======== Material for this exercise

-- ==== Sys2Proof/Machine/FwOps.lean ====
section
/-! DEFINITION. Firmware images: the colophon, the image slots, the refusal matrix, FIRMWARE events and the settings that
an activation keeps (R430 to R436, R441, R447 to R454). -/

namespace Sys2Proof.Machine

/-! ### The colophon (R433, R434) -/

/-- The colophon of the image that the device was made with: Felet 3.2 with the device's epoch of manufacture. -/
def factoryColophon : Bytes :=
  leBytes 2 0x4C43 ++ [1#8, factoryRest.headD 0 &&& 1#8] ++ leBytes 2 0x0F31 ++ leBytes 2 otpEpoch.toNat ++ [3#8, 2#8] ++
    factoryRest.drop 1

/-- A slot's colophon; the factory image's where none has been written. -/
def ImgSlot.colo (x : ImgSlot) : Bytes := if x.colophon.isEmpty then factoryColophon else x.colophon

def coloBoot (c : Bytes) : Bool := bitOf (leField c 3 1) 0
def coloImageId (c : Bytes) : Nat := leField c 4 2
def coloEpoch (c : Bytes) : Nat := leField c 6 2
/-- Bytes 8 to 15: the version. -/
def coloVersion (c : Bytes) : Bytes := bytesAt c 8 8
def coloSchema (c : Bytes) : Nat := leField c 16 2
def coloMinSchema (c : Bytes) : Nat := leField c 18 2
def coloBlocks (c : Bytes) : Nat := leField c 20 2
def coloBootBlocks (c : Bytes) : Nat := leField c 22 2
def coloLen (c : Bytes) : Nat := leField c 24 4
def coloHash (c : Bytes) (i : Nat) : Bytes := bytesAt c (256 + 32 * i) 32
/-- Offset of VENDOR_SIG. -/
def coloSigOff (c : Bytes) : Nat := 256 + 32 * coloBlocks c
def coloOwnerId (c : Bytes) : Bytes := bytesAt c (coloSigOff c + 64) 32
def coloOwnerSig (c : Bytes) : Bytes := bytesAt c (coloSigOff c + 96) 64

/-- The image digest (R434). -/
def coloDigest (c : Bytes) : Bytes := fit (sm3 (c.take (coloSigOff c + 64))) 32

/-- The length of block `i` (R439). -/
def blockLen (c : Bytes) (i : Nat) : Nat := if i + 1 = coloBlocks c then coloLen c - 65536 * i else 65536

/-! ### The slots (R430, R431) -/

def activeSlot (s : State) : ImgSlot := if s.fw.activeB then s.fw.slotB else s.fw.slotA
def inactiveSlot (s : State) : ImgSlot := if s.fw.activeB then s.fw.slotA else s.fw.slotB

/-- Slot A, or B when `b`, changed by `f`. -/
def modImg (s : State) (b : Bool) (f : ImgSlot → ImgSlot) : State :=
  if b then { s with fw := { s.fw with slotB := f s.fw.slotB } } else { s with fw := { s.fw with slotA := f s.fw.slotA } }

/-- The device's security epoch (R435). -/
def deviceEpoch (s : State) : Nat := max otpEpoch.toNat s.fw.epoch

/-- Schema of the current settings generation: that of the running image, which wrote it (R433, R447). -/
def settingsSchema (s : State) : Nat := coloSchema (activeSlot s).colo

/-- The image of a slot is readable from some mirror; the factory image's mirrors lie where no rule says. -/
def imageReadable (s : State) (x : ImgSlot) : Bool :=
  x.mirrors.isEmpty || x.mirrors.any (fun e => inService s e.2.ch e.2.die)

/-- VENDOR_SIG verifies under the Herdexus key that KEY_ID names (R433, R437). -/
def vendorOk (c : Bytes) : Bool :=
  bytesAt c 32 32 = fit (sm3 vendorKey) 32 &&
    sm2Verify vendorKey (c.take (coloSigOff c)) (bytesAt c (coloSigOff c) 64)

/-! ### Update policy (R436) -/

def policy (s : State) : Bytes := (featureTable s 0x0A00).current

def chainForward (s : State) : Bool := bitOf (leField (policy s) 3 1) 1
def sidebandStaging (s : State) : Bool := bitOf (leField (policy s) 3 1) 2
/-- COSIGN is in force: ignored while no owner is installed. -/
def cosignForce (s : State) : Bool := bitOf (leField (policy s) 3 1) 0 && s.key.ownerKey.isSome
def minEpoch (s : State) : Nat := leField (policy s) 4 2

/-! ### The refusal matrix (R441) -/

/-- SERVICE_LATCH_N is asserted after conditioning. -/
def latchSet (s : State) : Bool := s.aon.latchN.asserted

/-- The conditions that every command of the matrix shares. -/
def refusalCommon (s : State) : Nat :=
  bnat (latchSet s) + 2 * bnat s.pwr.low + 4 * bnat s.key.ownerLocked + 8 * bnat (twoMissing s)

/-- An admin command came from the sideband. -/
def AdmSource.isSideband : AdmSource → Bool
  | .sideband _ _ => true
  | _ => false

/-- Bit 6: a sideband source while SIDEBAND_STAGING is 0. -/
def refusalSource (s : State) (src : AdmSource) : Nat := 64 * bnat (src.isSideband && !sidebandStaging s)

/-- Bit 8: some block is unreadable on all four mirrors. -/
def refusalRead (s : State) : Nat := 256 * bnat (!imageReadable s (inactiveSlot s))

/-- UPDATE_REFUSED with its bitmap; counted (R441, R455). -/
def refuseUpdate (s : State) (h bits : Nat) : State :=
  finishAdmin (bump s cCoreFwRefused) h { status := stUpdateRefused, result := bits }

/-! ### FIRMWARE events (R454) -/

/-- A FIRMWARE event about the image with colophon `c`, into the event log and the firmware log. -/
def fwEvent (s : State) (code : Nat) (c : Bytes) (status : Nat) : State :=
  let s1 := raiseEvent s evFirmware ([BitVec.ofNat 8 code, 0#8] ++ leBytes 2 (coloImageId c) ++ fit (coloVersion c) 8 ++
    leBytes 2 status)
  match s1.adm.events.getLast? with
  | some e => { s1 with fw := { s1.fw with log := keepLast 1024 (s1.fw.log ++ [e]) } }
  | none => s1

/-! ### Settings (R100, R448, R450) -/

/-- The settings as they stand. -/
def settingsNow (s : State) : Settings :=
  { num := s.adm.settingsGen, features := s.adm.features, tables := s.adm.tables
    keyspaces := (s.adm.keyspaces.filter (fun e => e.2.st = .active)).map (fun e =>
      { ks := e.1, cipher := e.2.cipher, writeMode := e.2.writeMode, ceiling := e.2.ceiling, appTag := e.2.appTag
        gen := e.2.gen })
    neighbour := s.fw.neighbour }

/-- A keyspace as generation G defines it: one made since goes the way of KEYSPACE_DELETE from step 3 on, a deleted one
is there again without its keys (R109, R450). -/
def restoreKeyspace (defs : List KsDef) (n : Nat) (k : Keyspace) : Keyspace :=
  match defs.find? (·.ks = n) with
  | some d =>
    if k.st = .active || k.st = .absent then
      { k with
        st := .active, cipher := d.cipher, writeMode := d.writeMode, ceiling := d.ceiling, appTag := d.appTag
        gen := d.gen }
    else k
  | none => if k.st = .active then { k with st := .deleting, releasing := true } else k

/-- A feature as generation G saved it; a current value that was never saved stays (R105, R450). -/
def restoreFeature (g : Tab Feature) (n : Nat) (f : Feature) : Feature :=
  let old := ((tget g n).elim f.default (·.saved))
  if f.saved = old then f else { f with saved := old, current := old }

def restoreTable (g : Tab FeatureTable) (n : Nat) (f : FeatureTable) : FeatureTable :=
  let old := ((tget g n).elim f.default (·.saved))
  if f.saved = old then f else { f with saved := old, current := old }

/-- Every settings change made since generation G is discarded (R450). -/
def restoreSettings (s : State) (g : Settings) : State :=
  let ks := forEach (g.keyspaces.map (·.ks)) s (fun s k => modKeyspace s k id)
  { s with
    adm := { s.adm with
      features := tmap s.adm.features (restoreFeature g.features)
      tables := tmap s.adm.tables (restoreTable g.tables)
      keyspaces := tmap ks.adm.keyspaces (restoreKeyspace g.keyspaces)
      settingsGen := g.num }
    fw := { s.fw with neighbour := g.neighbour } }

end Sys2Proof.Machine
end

================
======== Material for this exercise

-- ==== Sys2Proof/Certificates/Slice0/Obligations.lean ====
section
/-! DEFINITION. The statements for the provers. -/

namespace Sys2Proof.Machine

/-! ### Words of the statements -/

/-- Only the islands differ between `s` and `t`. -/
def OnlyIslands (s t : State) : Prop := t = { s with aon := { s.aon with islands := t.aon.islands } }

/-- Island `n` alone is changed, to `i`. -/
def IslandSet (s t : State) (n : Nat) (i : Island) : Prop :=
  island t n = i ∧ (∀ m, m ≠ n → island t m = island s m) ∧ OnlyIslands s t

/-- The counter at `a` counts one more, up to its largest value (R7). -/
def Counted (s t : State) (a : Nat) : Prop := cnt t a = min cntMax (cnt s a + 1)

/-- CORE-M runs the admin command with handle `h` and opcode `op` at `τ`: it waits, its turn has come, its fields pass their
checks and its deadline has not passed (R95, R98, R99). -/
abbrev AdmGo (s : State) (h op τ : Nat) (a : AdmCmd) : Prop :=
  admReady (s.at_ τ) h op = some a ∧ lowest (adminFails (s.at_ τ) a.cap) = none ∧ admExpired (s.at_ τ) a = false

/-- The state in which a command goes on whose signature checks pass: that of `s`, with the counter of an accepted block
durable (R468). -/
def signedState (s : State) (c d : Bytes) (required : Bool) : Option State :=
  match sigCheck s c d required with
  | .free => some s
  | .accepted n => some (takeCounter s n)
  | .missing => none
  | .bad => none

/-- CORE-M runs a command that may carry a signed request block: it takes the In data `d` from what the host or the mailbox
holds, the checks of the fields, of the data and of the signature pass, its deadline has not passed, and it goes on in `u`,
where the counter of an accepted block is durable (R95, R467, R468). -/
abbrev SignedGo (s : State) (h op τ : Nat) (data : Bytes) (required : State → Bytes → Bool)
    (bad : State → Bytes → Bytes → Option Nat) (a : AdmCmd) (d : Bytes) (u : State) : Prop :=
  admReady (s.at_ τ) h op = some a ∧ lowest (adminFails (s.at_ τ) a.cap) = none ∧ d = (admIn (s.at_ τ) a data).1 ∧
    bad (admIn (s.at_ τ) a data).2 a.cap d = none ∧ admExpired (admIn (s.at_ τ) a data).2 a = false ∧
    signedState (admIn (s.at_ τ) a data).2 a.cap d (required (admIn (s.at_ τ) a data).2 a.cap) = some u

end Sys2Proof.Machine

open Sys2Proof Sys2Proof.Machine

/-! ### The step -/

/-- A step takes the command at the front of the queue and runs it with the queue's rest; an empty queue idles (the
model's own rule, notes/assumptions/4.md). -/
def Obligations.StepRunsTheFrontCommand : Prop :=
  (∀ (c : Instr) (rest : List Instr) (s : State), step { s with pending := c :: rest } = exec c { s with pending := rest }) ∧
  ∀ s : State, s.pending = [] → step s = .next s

================
======== Material for this exercise

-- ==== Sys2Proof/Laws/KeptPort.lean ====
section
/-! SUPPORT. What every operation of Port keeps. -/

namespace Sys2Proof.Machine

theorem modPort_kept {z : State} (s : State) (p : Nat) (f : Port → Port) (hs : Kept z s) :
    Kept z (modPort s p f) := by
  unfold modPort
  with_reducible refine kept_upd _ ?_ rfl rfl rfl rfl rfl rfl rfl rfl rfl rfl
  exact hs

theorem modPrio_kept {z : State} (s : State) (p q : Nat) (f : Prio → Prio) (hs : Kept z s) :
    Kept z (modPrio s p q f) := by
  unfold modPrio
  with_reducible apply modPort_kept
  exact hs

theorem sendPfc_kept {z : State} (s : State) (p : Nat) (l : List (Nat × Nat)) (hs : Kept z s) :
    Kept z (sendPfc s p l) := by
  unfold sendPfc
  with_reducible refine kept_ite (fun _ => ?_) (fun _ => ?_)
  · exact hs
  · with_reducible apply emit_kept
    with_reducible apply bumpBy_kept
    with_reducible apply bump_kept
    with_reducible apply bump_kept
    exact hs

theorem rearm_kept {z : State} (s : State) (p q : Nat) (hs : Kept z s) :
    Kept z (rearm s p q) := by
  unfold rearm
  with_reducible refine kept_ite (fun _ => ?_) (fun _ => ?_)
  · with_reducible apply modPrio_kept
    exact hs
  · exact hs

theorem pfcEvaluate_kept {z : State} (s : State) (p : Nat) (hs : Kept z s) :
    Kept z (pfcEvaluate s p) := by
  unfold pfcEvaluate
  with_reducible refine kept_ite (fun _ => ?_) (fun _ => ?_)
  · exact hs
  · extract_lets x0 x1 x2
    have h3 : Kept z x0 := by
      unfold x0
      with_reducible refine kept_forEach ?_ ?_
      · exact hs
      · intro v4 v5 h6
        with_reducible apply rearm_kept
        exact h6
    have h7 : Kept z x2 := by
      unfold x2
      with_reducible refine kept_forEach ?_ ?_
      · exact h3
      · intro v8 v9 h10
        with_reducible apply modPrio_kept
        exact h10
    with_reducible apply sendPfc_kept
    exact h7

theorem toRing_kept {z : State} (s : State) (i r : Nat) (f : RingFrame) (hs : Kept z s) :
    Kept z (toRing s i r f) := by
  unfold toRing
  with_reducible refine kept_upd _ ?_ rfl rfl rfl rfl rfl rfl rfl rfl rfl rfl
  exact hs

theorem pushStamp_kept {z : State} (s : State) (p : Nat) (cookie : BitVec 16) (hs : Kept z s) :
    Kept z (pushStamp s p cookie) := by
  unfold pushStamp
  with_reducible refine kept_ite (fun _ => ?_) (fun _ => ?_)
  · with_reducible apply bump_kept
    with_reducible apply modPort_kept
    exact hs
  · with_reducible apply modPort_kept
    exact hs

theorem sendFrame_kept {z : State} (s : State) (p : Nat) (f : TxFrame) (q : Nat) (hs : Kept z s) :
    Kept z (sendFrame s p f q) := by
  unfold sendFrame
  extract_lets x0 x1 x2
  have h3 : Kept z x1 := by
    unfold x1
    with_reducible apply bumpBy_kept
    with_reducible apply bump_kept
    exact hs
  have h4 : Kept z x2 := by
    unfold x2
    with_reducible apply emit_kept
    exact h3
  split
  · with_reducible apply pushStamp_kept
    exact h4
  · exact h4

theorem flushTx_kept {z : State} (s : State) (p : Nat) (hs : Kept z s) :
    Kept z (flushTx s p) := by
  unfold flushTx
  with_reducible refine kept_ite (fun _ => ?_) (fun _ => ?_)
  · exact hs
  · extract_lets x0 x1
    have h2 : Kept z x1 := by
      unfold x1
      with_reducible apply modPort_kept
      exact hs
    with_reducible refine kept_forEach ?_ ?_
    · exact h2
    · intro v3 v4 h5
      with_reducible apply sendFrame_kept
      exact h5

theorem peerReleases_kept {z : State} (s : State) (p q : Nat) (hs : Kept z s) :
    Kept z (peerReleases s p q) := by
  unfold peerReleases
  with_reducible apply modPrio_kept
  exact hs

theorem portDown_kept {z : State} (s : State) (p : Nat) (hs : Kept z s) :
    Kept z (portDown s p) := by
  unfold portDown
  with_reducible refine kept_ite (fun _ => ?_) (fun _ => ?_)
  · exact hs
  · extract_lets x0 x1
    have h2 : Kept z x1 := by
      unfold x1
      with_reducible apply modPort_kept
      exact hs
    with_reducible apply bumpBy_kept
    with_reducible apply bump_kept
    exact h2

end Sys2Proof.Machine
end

================

Would you please repeat exactly the lines above, starting at the line with "-- ==== Sys2Proof/Machine/FwOps.lean" and stopping at the line with "def coloBoot (c", both included?

-- ==== Sys2Proof/Machine/FwOps.lean ====
section
/-! DEFINITION. Firmware images: the colophon, the image slots, the refusal matrix, FIRMWARE events and the settings that
an activation keeps (R430 to R436, R441, R447 to R454). -/

namespace Sys2Proof.Machine

/-! ### The colophon (R433, R434) -/

/-- The colophon of the image that the device was made with: Felet 3.2 with the device's epoch of manufacture. -/
def factoryColophon : Bytes :=
  leBytes 2 0x4C43 ++ [1#8, factoryRest.headD 0 &&& 1#8] ++ leBytes 2 0x0F31 ++ leBytes 2 otpEpoch.toNat ++ [3#8, 2#8] ++
    factoryRest.drop 1

/-- A slot's colophon; the factory image's where none has been written. -/
def ImgSlot.colo (x : ImgSlot) : Bytes := if x.colophon.isEmpty then factoryColophon else x.colophon

def coloBoot (c : Bytes) : Bool := bitOf (leField c 3 1) 0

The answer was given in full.